* [Exercise brief]:
After finding the line containing "obtain ⟨i1, i2, i3, i4, i5⟩" below, please output that line and each following one through the line containing "rw [markSlot_range form", exactly as written.

* [Dataset extract]:
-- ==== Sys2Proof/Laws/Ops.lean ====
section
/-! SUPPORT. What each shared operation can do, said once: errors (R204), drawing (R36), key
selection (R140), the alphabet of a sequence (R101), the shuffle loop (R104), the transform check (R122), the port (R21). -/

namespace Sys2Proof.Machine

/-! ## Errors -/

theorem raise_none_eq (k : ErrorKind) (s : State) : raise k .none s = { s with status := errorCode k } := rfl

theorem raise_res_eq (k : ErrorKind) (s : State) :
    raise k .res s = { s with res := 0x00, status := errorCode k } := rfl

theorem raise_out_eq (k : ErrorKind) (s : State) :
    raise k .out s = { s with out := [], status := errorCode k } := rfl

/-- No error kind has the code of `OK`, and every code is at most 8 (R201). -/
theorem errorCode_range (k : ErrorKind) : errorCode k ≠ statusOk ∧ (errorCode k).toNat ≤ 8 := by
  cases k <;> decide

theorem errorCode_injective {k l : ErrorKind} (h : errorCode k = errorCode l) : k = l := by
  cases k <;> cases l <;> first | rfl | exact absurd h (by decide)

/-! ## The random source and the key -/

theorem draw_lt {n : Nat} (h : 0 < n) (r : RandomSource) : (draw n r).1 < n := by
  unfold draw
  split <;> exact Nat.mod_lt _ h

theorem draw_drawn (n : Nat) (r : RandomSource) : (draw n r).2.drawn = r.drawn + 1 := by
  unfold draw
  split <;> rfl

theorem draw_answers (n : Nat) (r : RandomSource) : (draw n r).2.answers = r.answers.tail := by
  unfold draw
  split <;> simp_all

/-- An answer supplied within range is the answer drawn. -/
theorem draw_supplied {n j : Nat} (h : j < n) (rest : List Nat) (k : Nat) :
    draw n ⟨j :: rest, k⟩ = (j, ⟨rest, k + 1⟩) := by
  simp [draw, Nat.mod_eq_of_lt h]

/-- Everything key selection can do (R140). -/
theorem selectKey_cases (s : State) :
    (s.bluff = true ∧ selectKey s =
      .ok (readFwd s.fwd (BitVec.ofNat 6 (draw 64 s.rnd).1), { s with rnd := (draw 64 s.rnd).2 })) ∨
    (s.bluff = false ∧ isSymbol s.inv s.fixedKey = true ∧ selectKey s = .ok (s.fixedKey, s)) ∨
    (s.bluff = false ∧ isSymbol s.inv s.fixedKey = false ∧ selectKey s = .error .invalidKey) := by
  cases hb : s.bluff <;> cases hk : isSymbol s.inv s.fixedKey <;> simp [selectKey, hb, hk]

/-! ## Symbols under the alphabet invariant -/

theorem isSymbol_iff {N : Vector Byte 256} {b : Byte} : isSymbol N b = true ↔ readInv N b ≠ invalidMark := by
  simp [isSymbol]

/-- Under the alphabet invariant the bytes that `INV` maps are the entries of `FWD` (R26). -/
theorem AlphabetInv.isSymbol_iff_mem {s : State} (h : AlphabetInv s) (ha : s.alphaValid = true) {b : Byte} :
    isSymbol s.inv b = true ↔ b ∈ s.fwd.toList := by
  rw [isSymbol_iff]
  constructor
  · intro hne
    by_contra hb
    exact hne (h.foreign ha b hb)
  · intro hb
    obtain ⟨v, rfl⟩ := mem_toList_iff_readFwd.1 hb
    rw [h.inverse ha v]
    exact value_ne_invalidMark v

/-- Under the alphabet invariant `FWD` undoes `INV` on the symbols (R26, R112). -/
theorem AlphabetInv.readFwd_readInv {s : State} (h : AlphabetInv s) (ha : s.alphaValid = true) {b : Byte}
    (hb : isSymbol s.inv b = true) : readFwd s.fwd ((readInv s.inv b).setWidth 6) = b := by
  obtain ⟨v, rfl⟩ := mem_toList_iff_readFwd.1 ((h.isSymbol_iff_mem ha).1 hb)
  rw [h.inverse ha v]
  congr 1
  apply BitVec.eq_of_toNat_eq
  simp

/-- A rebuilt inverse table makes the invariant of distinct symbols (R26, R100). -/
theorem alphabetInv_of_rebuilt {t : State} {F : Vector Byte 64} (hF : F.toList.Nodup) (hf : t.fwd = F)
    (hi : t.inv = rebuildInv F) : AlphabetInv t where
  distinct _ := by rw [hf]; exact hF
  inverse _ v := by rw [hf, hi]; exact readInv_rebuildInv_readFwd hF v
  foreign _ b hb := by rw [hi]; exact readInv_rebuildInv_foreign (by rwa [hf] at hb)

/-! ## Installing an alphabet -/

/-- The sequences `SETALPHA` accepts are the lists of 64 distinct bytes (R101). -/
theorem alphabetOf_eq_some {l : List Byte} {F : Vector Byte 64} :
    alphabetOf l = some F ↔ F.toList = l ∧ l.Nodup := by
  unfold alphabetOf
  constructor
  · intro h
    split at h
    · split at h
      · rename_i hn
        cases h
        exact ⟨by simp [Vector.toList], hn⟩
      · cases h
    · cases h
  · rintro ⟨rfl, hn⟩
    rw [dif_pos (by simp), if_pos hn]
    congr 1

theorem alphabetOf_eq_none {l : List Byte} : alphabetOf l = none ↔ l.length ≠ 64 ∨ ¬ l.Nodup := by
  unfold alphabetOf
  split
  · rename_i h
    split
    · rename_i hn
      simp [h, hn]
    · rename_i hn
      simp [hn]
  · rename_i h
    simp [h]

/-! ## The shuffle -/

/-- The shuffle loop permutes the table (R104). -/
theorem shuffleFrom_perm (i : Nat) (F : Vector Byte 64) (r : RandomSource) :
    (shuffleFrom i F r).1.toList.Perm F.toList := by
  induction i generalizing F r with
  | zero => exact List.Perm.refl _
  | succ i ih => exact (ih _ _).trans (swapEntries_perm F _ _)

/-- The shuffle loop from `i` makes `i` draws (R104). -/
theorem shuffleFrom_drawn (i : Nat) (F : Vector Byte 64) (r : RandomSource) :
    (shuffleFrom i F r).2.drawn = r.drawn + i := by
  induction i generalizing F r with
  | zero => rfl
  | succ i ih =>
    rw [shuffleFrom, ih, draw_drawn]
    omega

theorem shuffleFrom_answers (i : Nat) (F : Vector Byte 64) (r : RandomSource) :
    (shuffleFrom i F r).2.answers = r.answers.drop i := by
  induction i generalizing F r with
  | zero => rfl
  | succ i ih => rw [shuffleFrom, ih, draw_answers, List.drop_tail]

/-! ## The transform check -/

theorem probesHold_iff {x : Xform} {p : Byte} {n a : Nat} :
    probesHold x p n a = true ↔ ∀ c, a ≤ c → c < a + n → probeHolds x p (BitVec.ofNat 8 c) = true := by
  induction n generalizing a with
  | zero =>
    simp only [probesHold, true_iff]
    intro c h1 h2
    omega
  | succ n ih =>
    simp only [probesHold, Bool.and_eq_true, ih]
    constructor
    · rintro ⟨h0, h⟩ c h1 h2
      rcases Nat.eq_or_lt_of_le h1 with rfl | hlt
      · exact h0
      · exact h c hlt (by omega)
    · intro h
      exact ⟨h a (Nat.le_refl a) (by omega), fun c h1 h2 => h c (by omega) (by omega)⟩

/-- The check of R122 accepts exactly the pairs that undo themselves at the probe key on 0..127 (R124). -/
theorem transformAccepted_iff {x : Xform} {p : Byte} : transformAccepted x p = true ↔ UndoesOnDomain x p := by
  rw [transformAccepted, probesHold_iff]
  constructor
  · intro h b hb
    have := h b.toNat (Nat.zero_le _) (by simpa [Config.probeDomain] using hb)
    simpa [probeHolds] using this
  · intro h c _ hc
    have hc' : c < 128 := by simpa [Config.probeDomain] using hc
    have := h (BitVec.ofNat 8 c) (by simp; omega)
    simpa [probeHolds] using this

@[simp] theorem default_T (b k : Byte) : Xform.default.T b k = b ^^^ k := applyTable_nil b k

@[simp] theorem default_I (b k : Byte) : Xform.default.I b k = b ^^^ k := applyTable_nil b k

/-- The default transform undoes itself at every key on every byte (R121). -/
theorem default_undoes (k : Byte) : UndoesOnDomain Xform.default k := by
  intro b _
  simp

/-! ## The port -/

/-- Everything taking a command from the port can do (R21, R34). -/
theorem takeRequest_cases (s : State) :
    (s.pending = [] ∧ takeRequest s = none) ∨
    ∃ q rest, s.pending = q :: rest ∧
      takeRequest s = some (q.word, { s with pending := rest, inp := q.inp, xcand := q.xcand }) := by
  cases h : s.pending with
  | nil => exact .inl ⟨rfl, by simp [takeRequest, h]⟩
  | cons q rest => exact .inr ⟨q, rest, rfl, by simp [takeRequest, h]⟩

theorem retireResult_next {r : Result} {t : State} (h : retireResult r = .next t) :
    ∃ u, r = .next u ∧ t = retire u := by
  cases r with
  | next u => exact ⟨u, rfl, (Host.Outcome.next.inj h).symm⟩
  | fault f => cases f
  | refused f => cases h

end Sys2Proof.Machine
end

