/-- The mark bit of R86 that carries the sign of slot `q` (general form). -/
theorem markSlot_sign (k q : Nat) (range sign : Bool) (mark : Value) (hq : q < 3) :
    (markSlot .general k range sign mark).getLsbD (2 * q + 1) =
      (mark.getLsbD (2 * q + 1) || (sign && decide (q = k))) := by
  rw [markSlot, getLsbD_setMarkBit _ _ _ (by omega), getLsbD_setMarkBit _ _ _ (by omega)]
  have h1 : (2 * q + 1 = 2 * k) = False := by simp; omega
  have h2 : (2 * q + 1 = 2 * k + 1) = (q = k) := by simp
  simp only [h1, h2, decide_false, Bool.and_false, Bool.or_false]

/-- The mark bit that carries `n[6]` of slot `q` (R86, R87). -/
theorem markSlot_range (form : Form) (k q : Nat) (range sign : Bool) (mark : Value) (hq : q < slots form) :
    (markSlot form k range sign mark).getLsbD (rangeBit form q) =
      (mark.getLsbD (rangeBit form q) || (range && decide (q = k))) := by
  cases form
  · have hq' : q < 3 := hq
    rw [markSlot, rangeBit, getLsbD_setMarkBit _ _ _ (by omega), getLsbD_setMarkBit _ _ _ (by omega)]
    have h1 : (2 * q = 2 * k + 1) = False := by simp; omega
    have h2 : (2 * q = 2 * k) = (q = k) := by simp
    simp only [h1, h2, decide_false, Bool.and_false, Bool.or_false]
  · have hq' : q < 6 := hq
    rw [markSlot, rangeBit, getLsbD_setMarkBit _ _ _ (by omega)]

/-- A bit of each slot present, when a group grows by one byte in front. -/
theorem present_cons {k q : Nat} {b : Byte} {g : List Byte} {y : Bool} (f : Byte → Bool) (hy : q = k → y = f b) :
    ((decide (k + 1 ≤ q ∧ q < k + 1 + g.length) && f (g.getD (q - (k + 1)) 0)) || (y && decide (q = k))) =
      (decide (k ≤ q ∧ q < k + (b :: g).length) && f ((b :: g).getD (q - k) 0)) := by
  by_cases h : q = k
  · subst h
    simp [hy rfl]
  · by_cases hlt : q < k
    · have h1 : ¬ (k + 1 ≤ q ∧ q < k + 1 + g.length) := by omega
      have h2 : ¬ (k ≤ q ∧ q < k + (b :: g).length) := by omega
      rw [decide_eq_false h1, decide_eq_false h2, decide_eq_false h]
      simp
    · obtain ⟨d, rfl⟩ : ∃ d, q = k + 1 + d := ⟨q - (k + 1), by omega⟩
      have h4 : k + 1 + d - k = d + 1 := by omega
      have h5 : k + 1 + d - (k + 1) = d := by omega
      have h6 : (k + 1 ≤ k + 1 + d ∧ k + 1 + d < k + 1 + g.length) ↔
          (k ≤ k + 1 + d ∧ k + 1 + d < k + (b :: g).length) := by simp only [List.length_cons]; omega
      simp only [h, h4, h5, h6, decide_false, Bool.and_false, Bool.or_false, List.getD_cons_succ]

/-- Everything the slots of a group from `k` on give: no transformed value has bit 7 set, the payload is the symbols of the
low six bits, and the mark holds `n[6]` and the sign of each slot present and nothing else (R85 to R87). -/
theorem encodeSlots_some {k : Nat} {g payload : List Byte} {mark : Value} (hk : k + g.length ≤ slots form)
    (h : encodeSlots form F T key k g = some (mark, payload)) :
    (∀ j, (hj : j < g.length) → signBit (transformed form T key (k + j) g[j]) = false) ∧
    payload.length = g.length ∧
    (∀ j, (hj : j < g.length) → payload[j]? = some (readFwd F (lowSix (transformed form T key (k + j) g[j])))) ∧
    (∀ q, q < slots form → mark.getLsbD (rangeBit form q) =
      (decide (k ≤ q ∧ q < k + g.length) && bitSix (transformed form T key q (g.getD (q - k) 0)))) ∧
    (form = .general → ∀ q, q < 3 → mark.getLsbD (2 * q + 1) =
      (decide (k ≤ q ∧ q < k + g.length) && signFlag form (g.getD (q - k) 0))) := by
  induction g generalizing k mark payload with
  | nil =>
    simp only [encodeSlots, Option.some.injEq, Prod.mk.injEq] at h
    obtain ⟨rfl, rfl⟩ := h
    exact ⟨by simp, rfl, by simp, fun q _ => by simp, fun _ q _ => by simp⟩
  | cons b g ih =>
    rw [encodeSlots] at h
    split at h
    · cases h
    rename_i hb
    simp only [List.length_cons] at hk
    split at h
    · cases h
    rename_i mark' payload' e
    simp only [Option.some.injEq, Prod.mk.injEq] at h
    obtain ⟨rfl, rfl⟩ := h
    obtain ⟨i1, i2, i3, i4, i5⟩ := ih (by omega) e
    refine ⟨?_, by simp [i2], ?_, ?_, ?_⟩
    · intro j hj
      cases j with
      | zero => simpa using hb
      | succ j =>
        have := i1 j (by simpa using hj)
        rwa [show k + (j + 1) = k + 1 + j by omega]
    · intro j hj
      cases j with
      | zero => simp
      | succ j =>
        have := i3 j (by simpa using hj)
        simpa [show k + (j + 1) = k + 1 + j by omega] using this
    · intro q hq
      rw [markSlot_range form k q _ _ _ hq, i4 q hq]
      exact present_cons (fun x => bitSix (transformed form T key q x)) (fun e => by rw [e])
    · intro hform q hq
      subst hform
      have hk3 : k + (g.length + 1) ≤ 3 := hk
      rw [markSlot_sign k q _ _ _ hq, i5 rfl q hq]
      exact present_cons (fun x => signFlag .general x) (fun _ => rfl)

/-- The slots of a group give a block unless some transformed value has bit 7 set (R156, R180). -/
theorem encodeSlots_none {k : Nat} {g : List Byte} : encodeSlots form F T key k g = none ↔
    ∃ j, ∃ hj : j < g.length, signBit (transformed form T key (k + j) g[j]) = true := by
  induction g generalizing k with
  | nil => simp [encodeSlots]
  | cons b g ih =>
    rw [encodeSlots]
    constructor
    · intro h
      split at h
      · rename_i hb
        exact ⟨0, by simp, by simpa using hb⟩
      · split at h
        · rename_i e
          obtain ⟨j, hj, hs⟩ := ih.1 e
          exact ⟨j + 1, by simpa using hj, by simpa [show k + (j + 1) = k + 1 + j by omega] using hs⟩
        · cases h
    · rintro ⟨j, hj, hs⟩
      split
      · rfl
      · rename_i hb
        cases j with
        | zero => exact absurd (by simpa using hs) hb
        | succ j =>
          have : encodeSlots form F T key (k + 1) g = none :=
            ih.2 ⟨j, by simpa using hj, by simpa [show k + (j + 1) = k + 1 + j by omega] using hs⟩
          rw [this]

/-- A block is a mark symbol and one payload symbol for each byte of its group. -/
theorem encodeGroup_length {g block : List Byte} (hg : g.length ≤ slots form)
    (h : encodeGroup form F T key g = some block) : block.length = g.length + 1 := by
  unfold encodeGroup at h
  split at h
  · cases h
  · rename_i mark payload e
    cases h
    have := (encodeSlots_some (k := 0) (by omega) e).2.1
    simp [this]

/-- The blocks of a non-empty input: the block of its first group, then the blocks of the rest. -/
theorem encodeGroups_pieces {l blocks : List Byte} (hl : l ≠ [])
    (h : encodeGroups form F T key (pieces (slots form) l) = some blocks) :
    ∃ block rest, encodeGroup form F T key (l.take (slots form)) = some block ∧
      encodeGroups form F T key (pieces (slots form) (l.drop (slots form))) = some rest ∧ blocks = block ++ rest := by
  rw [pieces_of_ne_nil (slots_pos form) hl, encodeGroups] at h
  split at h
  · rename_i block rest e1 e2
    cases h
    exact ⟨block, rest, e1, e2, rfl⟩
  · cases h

* [Task solution]:
    obtain ⟨i1, i2, i3, i4, i5⟩ := ih (by omega) e
    refine ⟨?_, by simp [i2], ?_, ?_, ?_⟩
    · intro j hj
      cases j with
      | zero => simpa using hb
      | succ j =>
        have := i1 j (by simpa using hj)
        rwa [show k + (j + 1) = k + 1 + j by omega]
    · intro j hj
      cases j with
      | zero => simp
      | succ j =>
        have := i3 j (by simpa using hj)
        simpa [show k + (j + 1) = k + 1 + j by omega] using this
    · intro q hq
      rw [markSlot_range form k q _ _ _ hq, i4 q hq]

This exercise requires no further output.